EXERCISE GOAL - I need every line of the material below that includes the string "fuel".

:: DATA SECTION ::

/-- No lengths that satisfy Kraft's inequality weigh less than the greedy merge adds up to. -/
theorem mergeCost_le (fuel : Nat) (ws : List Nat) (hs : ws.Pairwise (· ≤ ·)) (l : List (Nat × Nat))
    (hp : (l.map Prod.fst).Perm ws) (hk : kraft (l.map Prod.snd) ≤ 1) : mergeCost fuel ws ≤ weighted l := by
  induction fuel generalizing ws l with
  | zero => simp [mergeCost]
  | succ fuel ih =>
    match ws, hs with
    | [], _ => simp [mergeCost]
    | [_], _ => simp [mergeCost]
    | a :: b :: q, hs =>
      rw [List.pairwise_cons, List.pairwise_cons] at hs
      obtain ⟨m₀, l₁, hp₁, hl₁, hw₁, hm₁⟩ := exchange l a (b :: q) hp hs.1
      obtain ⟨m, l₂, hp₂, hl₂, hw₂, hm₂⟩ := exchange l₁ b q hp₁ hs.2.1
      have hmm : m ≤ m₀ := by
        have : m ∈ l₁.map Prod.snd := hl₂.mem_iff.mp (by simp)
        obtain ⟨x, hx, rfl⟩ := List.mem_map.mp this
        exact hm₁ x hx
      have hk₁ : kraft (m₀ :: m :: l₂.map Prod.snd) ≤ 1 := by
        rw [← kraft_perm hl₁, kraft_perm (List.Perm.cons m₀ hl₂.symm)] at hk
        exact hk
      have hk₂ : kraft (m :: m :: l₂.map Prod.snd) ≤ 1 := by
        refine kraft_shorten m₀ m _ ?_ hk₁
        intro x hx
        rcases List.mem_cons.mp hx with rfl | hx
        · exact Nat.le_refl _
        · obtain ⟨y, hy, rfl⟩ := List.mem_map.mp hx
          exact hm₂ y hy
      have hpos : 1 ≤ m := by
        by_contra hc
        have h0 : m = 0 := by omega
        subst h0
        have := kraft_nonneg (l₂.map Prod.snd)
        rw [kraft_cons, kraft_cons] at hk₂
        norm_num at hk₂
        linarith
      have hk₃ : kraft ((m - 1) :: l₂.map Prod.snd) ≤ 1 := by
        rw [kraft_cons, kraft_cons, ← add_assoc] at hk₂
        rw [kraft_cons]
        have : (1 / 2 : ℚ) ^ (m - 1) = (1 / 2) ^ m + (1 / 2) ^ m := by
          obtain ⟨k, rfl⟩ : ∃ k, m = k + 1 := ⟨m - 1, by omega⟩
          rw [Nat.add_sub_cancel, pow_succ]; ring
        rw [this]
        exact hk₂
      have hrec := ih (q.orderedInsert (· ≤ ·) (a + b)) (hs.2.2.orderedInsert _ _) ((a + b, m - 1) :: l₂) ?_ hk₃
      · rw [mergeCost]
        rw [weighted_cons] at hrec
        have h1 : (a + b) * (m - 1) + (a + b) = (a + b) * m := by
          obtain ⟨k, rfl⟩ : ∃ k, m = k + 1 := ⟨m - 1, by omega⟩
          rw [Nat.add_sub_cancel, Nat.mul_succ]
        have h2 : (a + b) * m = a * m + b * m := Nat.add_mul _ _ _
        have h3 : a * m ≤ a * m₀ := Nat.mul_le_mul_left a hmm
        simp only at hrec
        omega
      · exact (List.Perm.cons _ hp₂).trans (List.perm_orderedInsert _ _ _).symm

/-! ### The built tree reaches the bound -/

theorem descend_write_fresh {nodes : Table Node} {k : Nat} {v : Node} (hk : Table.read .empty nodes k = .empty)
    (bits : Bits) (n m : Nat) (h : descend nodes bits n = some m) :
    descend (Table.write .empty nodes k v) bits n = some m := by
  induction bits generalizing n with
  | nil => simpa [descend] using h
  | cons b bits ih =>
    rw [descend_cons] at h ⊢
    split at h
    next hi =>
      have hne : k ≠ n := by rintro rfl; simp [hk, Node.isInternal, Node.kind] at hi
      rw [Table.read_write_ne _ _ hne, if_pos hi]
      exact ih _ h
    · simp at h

:::

RESULT FOR THIS TASK -
theorem mergeCost_le (fuel : Nat) (ws : List Nat) (hs : ws.Pairwise (· ≤ ·)) (l : List (Nat × Nat))
    (hp : (l.map Prod.fst).Perm ws) (hk : kraft (l.map Prod.snd) ≤ 1) : mergeCost fuel ws ≤ weighted l := by
  induction fuel generalizing ws l with
  | succ fuel ih =>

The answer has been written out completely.